Top of Supplied records

@[simp] theorem Part.takeRemapClear_frame (a : Asker) (g : Group) :
    (p.takeRemapClear a g).moisture = p.moisture ∧ (p.takeRemapClear a g).climate = p.climate ∧
    (p.takeRemapClear a g).loops = p.loops ∧ (p.takeRemapClear a g).inputs = p.inputs ∧
    (p.takeRemapClear a g).fire = p.fire ∧ (p.takeRemapClear a g).custody = p.custody ∧
    (p.takeRemapClear a g).hatch = p.hatch ∧ (p.takeRemapClear a g).exceptions = p.exceptions ∧
    (p.takeRemapClear a g).peers = p.peers ∧ (p.takeRemapClear a g).clock = p.clock ∧
    (p.takeRemapClear a g).outputs = p.outputs ∧ (p.takeRemapClear a g).occupancy = p.occupancy ∧
    (p.takeRemapClear a g).startUp = p.startUp ∧ (p.takeRemapClear a g).freeDraws = p.freeDraws := by
  unfold Part.takeRemapClear
  split <;> simp

@[simp] theorem Part.beginBurn_frame (g : Group) (x : Position) :
    (p.beginBurn g x).moisture = p.moisture ∧ (p.beginBurn g x).climate = p.climate ∧
    (p.beginBurn g x).loops = p.loops ∧ (p.beginBurn g x).inputs = p.inputs ∧ (p.beginBurn g x).fire = p.fire ∧
    (p.beginBurn g x).custody = p.custody ∧ (p.beginBurn g x).hatch = p.hatch ∧
    (p.beginBurn g x).exceptions = p.exceptions ∧ (p.beginBurn g x).bus = p.bus ∧
    (p.beginBurn g x).peers = p.peers ∧ (p.beginBurn g x).clock = p.clock ∧ (p.beginBurn g x).outputs = p.outputs ∧
    (p.beginBurn g x).occupancy = p.occupancy ∧ (p.beginBurn g x).startUp = p.startUp ∧
    (p.beginBurn g x).freeDraws = p.freeDraws := by
  simp [Part.beginBurn]

@[simp] theorem Part.takeRemapHard_frame (a : Asker) (g : Group) (x : Position) :
    (p.takeRemapHard a g x).moisture = p.moisture ∧ (p.takeRemapHard a g x).climate = p.climate ∧
    (p.takeRemapHard a g x).loops = p.loops ∧ (p.takeRemapHard a g x).inputs = p.inputs ∧
    (p.takeRemapHard a g x).fire = p.fire ∧ (p.takeRemapHard a g x).custody = p.custody ∧
    (p.takeRemapHard a g x).hatch = p.hatch ∧ (p.takeRemapHard a g x).exceptions = p.exceptions ∧
    (p.takeRemapHard a g x).peers = p.peers ∧ (p.takeRemapHard a g x).clock = p.clock ∧
    (p.takeRemapHard a g x).outputs = p.outputs ∧ (p.takeRemapHard a g x).occupancy = p.occupancy ∧
    (p.takeRemapHard a g x).startUp = p.startUp ∧ (p.takeRemapHard a g x).freeDraws = p.freeDraws := by
  unfold Part.takeRemapHard
  (repeat' split) <;> simp

@[simp] theorem Part.burnCompletes_frame :
    p.burnCompletes.moisture = p.moisture ∧ p.burnCompletes.climate = p.climate ∧ p.burnCompletes.loops = p.loops ∧
    p.burnCompletes.inputs = p.inputs ∧ p.burnCompletes.fire = p.fire ∧ p.burnCompletes.custody = p.custody ∧
    p.burnCompletes.hatch = p.hatch ∧ p.burnCompletes.exceptions = p.exceptions ∧ p.burnCompletes.bus = p.bus ∧
    p.burnCompletes.peers = p.peers ∧ p.burnCompletes.clock = p.clock ∧ p.burnCompletes.outputs = p.outputs ∧
    p.burnCompletes.occupancy = p.occupancy ∧ p.burnCompletes.startUp = p.startUp ∧
    p.burnCompletes.freeDraws = p.freeDraws := by
  unfold Part.burnCompletes
  split <;> simp

/-! ### Moisture -/

@[simp] theorem Part.stalenessExpires_frame (g : Group) :
    (p.stalenessExpires g).substitution = p.substitution ∧ (p.stalenessExpires g).climate = p.climate ∧
    (p.stalenessExpires g).loops = p.loops ∧ (p.stalenessExpires g).inputs = p.inputs ∧
    (p.stalenessExpires g).fire = p.fire ∧ (p.stalenessExpires g).custody = p.custody ∧
    (p.stalenessExpires g).hatch = p.hatch ∧ (p.stalenessExpires g).exceptions = p.exceptions ∧
    (p.stalenessExpires g).bus = p.bus ∧ (p.stalenessExpires g).peers = p.peers ∧
    (p.stalenessExpires g).clock = p.clock ∧ (p.stalenessExpires g).outputs = p.outputs ∧
    (p.stalenessExpires g).occupancy = p.occupancy ∧ (p.stalenessExpires g).startUp = p.startUp ∧
    (p.stalenessExpires g).freeDraws = p.freeDraws := by
  simp [Part.stalenessExpires]

@[simp] theorem Part.beginScan_frame :
    p.beginScan.substitution = p.substitution ∧ p.beginScan.climate = p.climate ∧ p.beginScan.loops = p.loops ∧
    p.beginScan.inputs = p.inputs ∧ p.beginScan.fire = p.fire ∧ p.beginScan.custody = p.custody ∧
    p.beginScan.hatch = p.hatch ∧ p.beginScan.exceptions = p.exceptions ∧ p.beginScan.bus = p.bus ∧
    p.beginScan.peers = p.peers ∧ p.beginScan.clock = p.clock ∧ p.beginScan.outputs = p.outputs ∧
    p.beginScan.occupancy = p.occupancy ∧ p.beginScan.startUp = p.startUp ∧ p.beginScan.freeDraws = p.freeDraws := by
  simp [Part.beginScan]

@[simp] theorem Part.rescheduleScan_frame :
    p.rescheduleScan.substitution = p.substitution ∧ p.rescheduleScan.climate = p.climate ∧
    p.rescheduleScan.loops = p.loops ∧ p.rescheduleScan.inputs = p.inputs ∧ p.rescheduleScan.fire = p.fire ∧
    p.rescheduleScan.custody = p.custody ∧ p.rescheduleScan.hatch = p.hatch ∧
    p.rescheduleScan.exceptions = p.exceptions ∧ p.rescheduleScan.bus = p.bus ∧ p.rescheduleScan.peers = p.peers ∧
    p.rescheduleScan.clock = p.clock ∧ p.rescheduleScan.outputs = p.outputs ∧
    p.rescheduleScan.occupancy = p.occupancy ∧ p.rescheduleScan.startUp = p.startUp ∧
    p.rescheduleScan.freeDraws = p.freeDraws := by
  simp [Part.rescheduleScan]

@[simp] theorem Part.handScan_frame :
    p.handScan.moisture = p.moisture ∧ p.handScan.substitution = p.substitution ∧ p.handScan.loops = p.loops ∧
    p.handScan.inputs = p.inputs ∧ p.handScan.fire = p.fire ∧ p.handScan.custody = p.custody ∧
    p.handScan.peers = p.peers ∧ p.handScan.clock = p.clock ∧ p.handScan.occupancy = p.occupancy ∧
    p.handScan.startUp = p.startUp ∧ p.handScan.freeDraws = p.freeDraws := by
  simp [Part.handScan]

@[simp] theorem Part.scanCompletes_frame :
    p.scanCompletes.substitution = p.substitution ∧ p.scanCompletes.loops = p.loops ∧
    p.scanCompletes.inputs = p.inputs ∧ p.scanCompletes.fire = p.fire ∧ p.scanCompletes.custody = p.custody ∧
    p.scanCompletes.peers = p.peers ∧ p.scanCompletes.clock = p.clock ∧ p.scanCompletes.occupancy = p.occupancy ∧
    p.scanCompletes.startUp = p.startUp ∧ p.scanCompletes.freeDraws = p.freeDraws := by
  simp [Part.scanCompletes]

@[simp] theorem Part.decideChannel_frame (s : Scan) (g : Group) (x : Place) :
    (p.decideChannel s g x).substitution = p.substitution ∧ (p.decideChannel s g x).loops = p.loops ∧
    (p.decideChannel s g x).inputs = p.inputs ∧ (p.decideChannel s g x).fire = p.fire ∧
    (p.decideChannel s g x).custody = p.custody ∧ (p.decideChannel s g x).peers = p.peers ∧
    (p.decideChannel s g x).clock = p.clock ∧ (p.decideChannel s g x).occupancy = p.occupancy ∧
    (p.decideChannel s g x).startUp = p.startUp ∧ (p.decideChannel s g x).freeDraws = p.freeDraws := by
  unfold Part.decideChannel
  dsimp only
  split <;> simp

@[simp] theorem Part.channelMisses_frame (s : Scan) (g : Group) (x : Place) :
    (p.channelMisses s g x).substitution = p.substitution ∧ (p.channelMisses s g x).loops = p.loops ∧
    (p.channelMisses s g x).inputs = p.inputs ∧ (p.channelMisses s g x).fire = p.fire ∧
    (p.channelMisses s g x).custody = p.custody ∧ (p.channelMisses s g x).peers = p.peers ∧
    (p.channelMisses s g x).clock = p.clock ∧ (p.channelMisses s g x).occupancy = p.occupancy ∧
    (p.channelMisses s g x).startUp = p.startUp ∧ (p.channelMisses s g x).freeDraws = p.freeDraws := by
  simp [Part.channelMisses]

@[simp] theorem Part.channelReads_frame (s : Scan) (g : Group) (x : Place) (t : Int) (n : Nat) :
    (p.channelReads s g x t n).substitution = p.substitution ∧ (p.channelReads s g x t n).loops = p.loops ∧
    (p.channelReads s g x t n).inputs = p.inputs ∧ (p.channelReads s g x t n).fire = p.fire ∧
    (p.channelReads s g x t n).custody = p.custody ∧ (p.channelReads s g x t n).peers = p.peers ∧
    (p.channelReads s g x t n).clock = p.clock ∧ (p.channelReads s g x t n).occupancy = p.occupancy ∧
    (p.channelReads s g x t n).startUp = p.startUp ∧ (p.channelReads s g x t n).freeDraws = p.freeDraws := by
  unfold Part.channelReads
  split <;> simp

@[simp] theorem Part.takeAnswer_frame (g : Group) (x : Place) (t : Int) (n : Nat) (b : Bool) :
    (p.takeAnswer g x t n b).substitution = p.substitution ∧ (p.takeAnswer g x t n b).loops = p.loops ∧
    (p.takeAnswer g x t n b).inputs = p.inputs ∧ (p.takeAnswer g x t n b).fire = p.fire ∧
    (p.takeAnswer g x t n b).custody = p.custody ∧ (p.takeAnswer g x t n b).peers = p.peers ∧
    (p.takeAnswer g x t n b).clock = p.clock ∧ (p.takeAnswer g x t n b).occupancy = p.occupancy ∧
    (p.takeAnswer g x t n b).startUp = p.startUp ∧ (p.takeAnswer g x t n b).freeDraws = p.freeDraws := by
  unfold Part.takeAnswer
  (repeat' split) <;> simp

@[simp] theorem Part.windowCloses_frame (g : Group) (x : Place) :
    (p.windowCloses g x).substitution = p.substitution ∧ (p.windowCloses g x).loops = p.loops ∧
    (p.windowCloses g x).inputs = p.inputs ∧ (p.windowCloses g x).fire = p.fire ∧
    (p.windowCloses g x).custody = p.custody ∧ (p.windowCloses g x).peers = p.peers ∧
    (p.windowCloses g x).clock = p.clock ∧ (p.windowCloses g x).occupancy = p.occupancy ∧
    (p.windowCloses g x).startUp = p.startUp ∧ (p.windowCloses g x).freeDraws = p.freeDraws := by
  unfold Part.windowCloses
  split <;> simp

Bottom of Supplied records

### Exercise details:
Nothing but the lines from the one holding "(p.channelReads s g x t n).custody" through the last line of the data may be output, and each must match exactly.

### Task response:
    (p.channelReads s g x t n).custody = p.custody ∧ (p.channelReads s g x t n).peers = p.peers ∧
    (p.channelReads s g x t n).clock = p.clock ∧ (p.channelReads s g x t n).occupancy = p.occupancy ∧
    (p.channelReads s g x t n).startUp = p.startUp ∧ (p.channelReads s g x t n).freeDraws = p.freeDraws := by
  unfold Part.channelReads
  split <;> simp

@[simp] theorem Part.takeAnswer_frame (g : Group) (x : Place) (t : Int) (n : Nat) (b : Bool) :
    (p.takeAnswer g x t n b).substitution = p.substitution ∧ (p.takeAnswer g x t n b).loops = p.loops ∧
    (p.takeAnswer g x t n b).inputs = p.inputs ∧ (p.takeAnswer g x t n b).fire = p.fire ∧
    (p.takeAnswer g x t n b).custody = p.custody ∧ (p.takeAnswer g x t n b).peers = p.peers ∧
    (p.takeAnswer g x t n b).clock = p.clock ∧ (p.takeAnswer g x t n b).occupancy = p.occupancy ∧
    (p.takeAnswer g x t n b).startUp = p.startUp ∧ (p.takeAnswer g x t n b).freeDraws = p.freeDraws := by
  unfold Part.takeAnswer
  (repeat' split) <;> simp

@[simp] theorem Part.windowCloses_frame (g : Group) (x : Place) :
    (p.windowCloses g x).substitution = p.substitution ∧ (p.windowCloses g x).loops = p.loops ∧
    (p.windowCloses g x).inputs = p.inputs ∧ (p.windowCloses g x).fire = p.fire ∧
    (p.windowCloses g x).custody = p.custody ∧ (p.windowCloses g x).peers = p.peers ∧
    (p.windowCloses g x).clock = p.clock ∧ (p.windowCloses g x).occupancy = p.occupancy ∧
    (p.windowCloses g x).startUp = p.startUp ∧ (p.windowCloses g x).freeDraws = p.freeDraws := by
  unfold Part.windowCloses
  split <;> simp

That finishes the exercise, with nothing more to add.